Even when mathematicians feel they are discovering something, they rarely feel
like discovering axioms, more like types of "complexity" or interesting
behavior of abstract systems, where this complexity still has to be
deliberately expressed as formal axioms and theory, but I'd say that's more
like design or engineering or the exact word choice for a writer vs. the plot
or the overall story.

------
tabtab
From a lifetime of coding I indeed came to a similar conclusion: "Micro-
abstractions" are more useful in the longer run than large-scale abstractions.
Nobody can predict the future accurately: I've seen many Grand Abstractions
byte the dust face first. BUT, with micro-abstractions you can often re-use a
decent portion of them when the future doesn't go as planned. Unlike large
abstractions, you don't have to marry micro-abstractions: you just date them.
If any one doesn't work out, you can ignore and replace it without much
penalty: no messy divorce. I've built up a library of "handy" functions and
mini-classes that I can borrow as needed per project. I've translated the
commonly re-used ones into different programming languages.

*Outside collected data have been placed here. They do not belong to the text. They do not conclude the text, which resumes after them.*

/-- CORE_RESET (R374, R428): `fetch` is the SRAM offset of an uncorrectable instruction word that caused it; the boot ROM
restores its 1 KiB row from flash. -/
def execCoreReset (t : Nat) (m : Master) (fetch : Option Nat) (s : State) : Host.Outcome State Fault Refusal :=
  let s := s.begin t
  .next (if s.mode = .off ∨ 6 < m.toNat ∨ ¬ s.hasMaster m.toNat then s
    else
      let s := match fetch with
        | some a =>
          let w := a / 8
          let x := s.mark false w
          let s := logUe 0 2 x.poison x.syn (some m.toNat) (w * 8) 2 .l2 2 (0x10000000 + a) s
          (List.range 128).foldl (fun s k => setMark false (w / 128 * 128 + k) Mark.clean s) s
        | none => s
      resetMaster m.toNat s)

end Sys2Proof.Machine
end

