/-- Data of the check units (R435, R436, R439): a configuration write loads INIT and clears ALIVELAST; data enter VAL
as one byte, as four bytes from bits [7:0], or as four bytes from bits [31:24]; a claim holds the unit for its master
until released. The rows of R437: CRC_VALHu is staged, CRC_VALLu loads both halves, a read of it takes the snapshot.
-/
def Obligations.CrcRowsTakeEffect : Prop :=
  ((∀ t m u v s b, b = s.begin t → s.writes t m (regAddr .crcCfg u) v ⟨.crcCfg, u, 0⟩ →
        exec (.crcCfgWrite t m u v) s = .next (wrote m (regAddr .crcCfg u) ⟨.crcCfg, u, 0⟩
          ((setCrcVal u (s.rg64 .crcInitl .crcInith u) (storeReg ⟨.crcCfg, u, 0⟩ v b)).rs .crcAlivelast 0 u, .ok)))
      ∧ (∀ t m u v s b, b = s.begin t → s.writes t m (regAddr .crcDatab u) v ⟨.crcDatab, u, 0⟩ →
        exec (.crcDatab t m u v) s = .next (wrote m (regAddr .crcDatab u) ⟨.crcDatab, u, 0⟩
          (crcFeed u [BitVec.ofNat 8 v.toNat] b, .ok)))
      ∧ (∀ t m u v s b, b = s.begin t → s.writes t m (regAddr .crcDataw u) v ⟨.crcDataw, u, 0⟩ →
        exec (.crcDataw t m u v) s = .next (wrote m (regAddr .crcDataw u) ⟨.crcDataw, u, 0⟩
          (crcFeed u [BitVec.ofNat 8 v.toNat, BitVec.ofNat 8 (v.toNat / 2 ^ 8), BitVec.ofNat 8 (v.toNat / 2 ^ 16),
            BitVec.ofNat 8 (v.toNat / 2 ^ 24)] b, .ok)))
      ∧ (∀ t m u v s b, b = s.begin t → s.writes t m (regAddr .crcDatad u) v ⟨.crcDatad, u, 0⟩ →
        exec (.crcDatad t m u v) s = .next (wrote m (regAddr .crcDatad u) ⟨.crcDatad, u, 0⟩
          (crcFeed u [BitVec.ofNat 8 (v.toNat / 2 ^ 24), BitVec.ofNat 8 (v.toNat / 2 ^ 16), BitVec.ofNat 8 (v.toNat / 2 ^ 8),
            BitVec.ofNat 8 v.toNat] b, .ok)))
      ∧ (∀ t m u v s b, b = s.begin t → s.writes t m (regAddr .crcClaim u) v ⟨.crcClaim, u, 0⟩ → v.getLsbD 4 = true →
        exec (.crcClaim t m u v) s = .next (wrote m (regAddr .crcClaim u) ⟨.crcClaim, u, 0⟩
          (b.rs .crcClaim (BitVec.ofNat 32 (m.toNat + 16)) u, .ok)))
      ∧ (∀ t m u v s b, b = s.begin t → s.writes t m (regAddr .crcClaim u) v ⟨.crcClaim, u, 0⟩ → v.getLsbD 4 = false →
        exec (.crcRelease t m u v) s = .next (wrote m (regAddr .crcClaim u) ⟨.crcClaim, u, 0⟩ (b.rs .crcClaim 0 u, .ok))))
    ∧   ((∀ t m u v s b, b = s.begin t → s.writes t m (regAddr .crcValh u) v ⟨.crcValh, u, 0⟩ →
        exec (.crcValhWrite t m u v) s = .next (wrote m (regAddr .crcValh u) ⟨.crcValh, u, 0⟩
          (b.setCrcSt u { s.crcSt u with stage := v }, .ok)))
      ∧ (∀ t m u v s b, b = s.begin t → s.writes t m (regAddr .crcVall u) v ⟨.crcVall, u, 0⟩ →
        exec (.crcVallWrite t m u v) s = .next (wrote m (regAddr .crcVall u) ⟨.crcVall, u, 0⟩
          ((b.rs .crcVall v u).rs .crcValh (s.crcSt u).stage u, .ok)))
      ∧ ∀ t m u s b, b = s.begin t → s.mode ≠ .off → u < 4 → b.mayAccess m.toNat false ⟨.crcVall, u, 0⟩ = true →
        exec (.crcVallRead t m u) s = .next (settle
          ((b.setCrcSt u { s.crcSt u with snap := s.rg .crcValh u }).put (.readData (s.rg .crcVall u)))))

/-- R437: a read of CRC_VALLu takes the snapshot that CRC_VALHu then returns; a write to CRC_VALHu is staged, and the
next write to CRC_VALLu loads both halves; a unit whose VAL, CRC_CFGu and CRC_ALIVELASTu were read and are written
back in the order CRC_CFGu, VAL, CRC_ALIVELASTu holds what it held, whatever was written to it meanwhile. -/
def Obligations.ContextSwitchKeepsCrcUnit : Prop :=
  (∀ (s : State) (m u : Nat), u < 4 → s.mayAccess m false ⟨.crcVall, u, 0⟩ = true →
      readReg m (regAddr .crcVall u) s = (crcSnapshot ⟨.crcVall, u, 0⟩ s, .ok, s.rg .crcVall u))
    ∧ (∀ (s : State) (u : Nat), (crcSnapshot ⟨.crcVall, u, 0⟩ s).regWord ⟨.crcValh, u, 0⟩ = s.rg .crcValh u
      ∧ (crcSnapshot ⟨.crcVall, u, 0⟩ s).regWord ⟨.crcVall, u, 0⟩ = s.rg .crcVall u)
    ∧ (∀ (s : State) (m u : Nat) (hi : Word), (writeEffect m ⟨.crcValh, u, 0⟩ hi s).1.regs = s.regs)
    ∧ (∀ (s : State) (m u : Nat) (lo hi : Word),
      ((writeEffect m ⟨.crcVall, u, 0⟩ lo (writeEffect m ⟨.crcValh, u, 0⟩ hi s).1).1.rg .crcVall u,
        (writeEffect m ⟨.crcVall, u, 0⟩ lo (writeEffect m ⟨.crcValh, u, 0⟩ hi s).1).1.rg .crcValh u) = (lo, hi))
    ∧ ∀ (s z : State) (m u : Nat), s.rg .crcCfg u &&& ~~~ 0x3FF = 0 → z.rg .crcCfg u &&& ~~~ 0x3FF = 0 →
      s.rg .crcAlivelast u &&& ~~~ 0x1FFFF = 0 →
      ∀ w, w = (writeEffect m ⟨.crcAlivelast, u, 0⟩ (s.rg .crcAlivelast u) (writeEffect m ⟨.crcVall, u, 0⟩ (s.rg .crcVall u)
        (writeEffect m ⟨.crcValh, u, 0⟩ (s.rg .crcValh u) (writeEffect m ⟨.crcCfg, u, 0⟩ (s.rg .crcCfg u) z).1).1).1).1 →
      w.rg .crcCfg u = s.rg .crcCfg u ∧ w.rg .crcVall u = s.rg .crcVall u ∧ w.rg .crcValh u = s.rg .crcValh u
        ∧ w.rg .crcAlivelast u = s.rg .crcAlivelast u

/-- R438: a counter written to CRC_ALIVEu is folded into VAL as two data bytes, low byte first; with VALID = 1 it sets
ALIVE_REPEAT where it equals the last folded value, and ALIVE_SKIP where it is not one more modulo 2^16; it is then
stored with VALID = 1. The flags clear by writing 1, and they are no faults. -/
def Obligations.AliveCounterIsCompared : Prop :=
  (∀ (s : State) (m u : Nat) (v : Word), ∀ x, x = (writeEffect m ⟨.crcAlive, u, 0⟩ v s).1 →
      x.crcVal u = (crcFeed u [BitVec.ofNat 8 v.toNat, BitVec.ofNat 8 (v.toNat / 2 ^ 8)] s).crcVal u
        ∧ x.rg .crcAlivelast u = BitVec.ofNat 32 (v.toNat % 2 ^ 16 + 2 ^ 16)
        ∧ x.rb .crcStat 0 u = (s.rb .crcStat 0 u
          || (s.rb .crcAlivelast 16 u && decide (v.toNat % 2 ^ 16 = s.rf .crcAlivelast 0 16 u)))
        ∧ x.rb .crcStat 1 u = (s.rb .crcStat 1 u || (s.rb .crcAlivelast 16 u
          && decide (v.toNat % 2 ^ 16 ≠ (s.rf .crcAlivelast 0 16 u + 1) % 2 ^ 16)))
        ∧ x.flt = s.flt ∧ x.cmd = s.cmd)
    ∧ (∀ (s : State) (m u : Nat) (v : Word) (k : Nat), k < 2 → v.getLsbD k = true →
      (writeEffect m ⟨.crcStat, u, 0⟩ v s).1.rb .crcStat k u = false)
    ∧ ∀ t m u v s, s.writes t m (regAddr .crcAlive u) v ⟨.crcAlive, u, 0⟩ →
      exec (.crcAlive t m u v) s = .next (wrote m (regAddr .crcAlive u) ⟨.crcAlive, u, 0⟩
        (writeEffect m.toNat ⟨.crcAlive, u, 0⟩ v (s.begin t)))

Further, one can experiment with different micro-abstractions without
investing too much time. They are micro-experiments. If one fails to provide
re-use or flexibility, so be it: just stop using it. It's like picking stocks:
some stocks will wilt, but if you buy enough, you'll roughly approximate the
general market at about 10% annual growth.

I do find dynamic languages make such mixing and matching easier, though,
because they are less hard-wired to a specific type or iteration interface:
less converting needed to re-glue. I've yet to get as much re-use in type-
heavy languages, but not ruling it out. I just haven't cracked that nut yet.
Maybe smarter people can.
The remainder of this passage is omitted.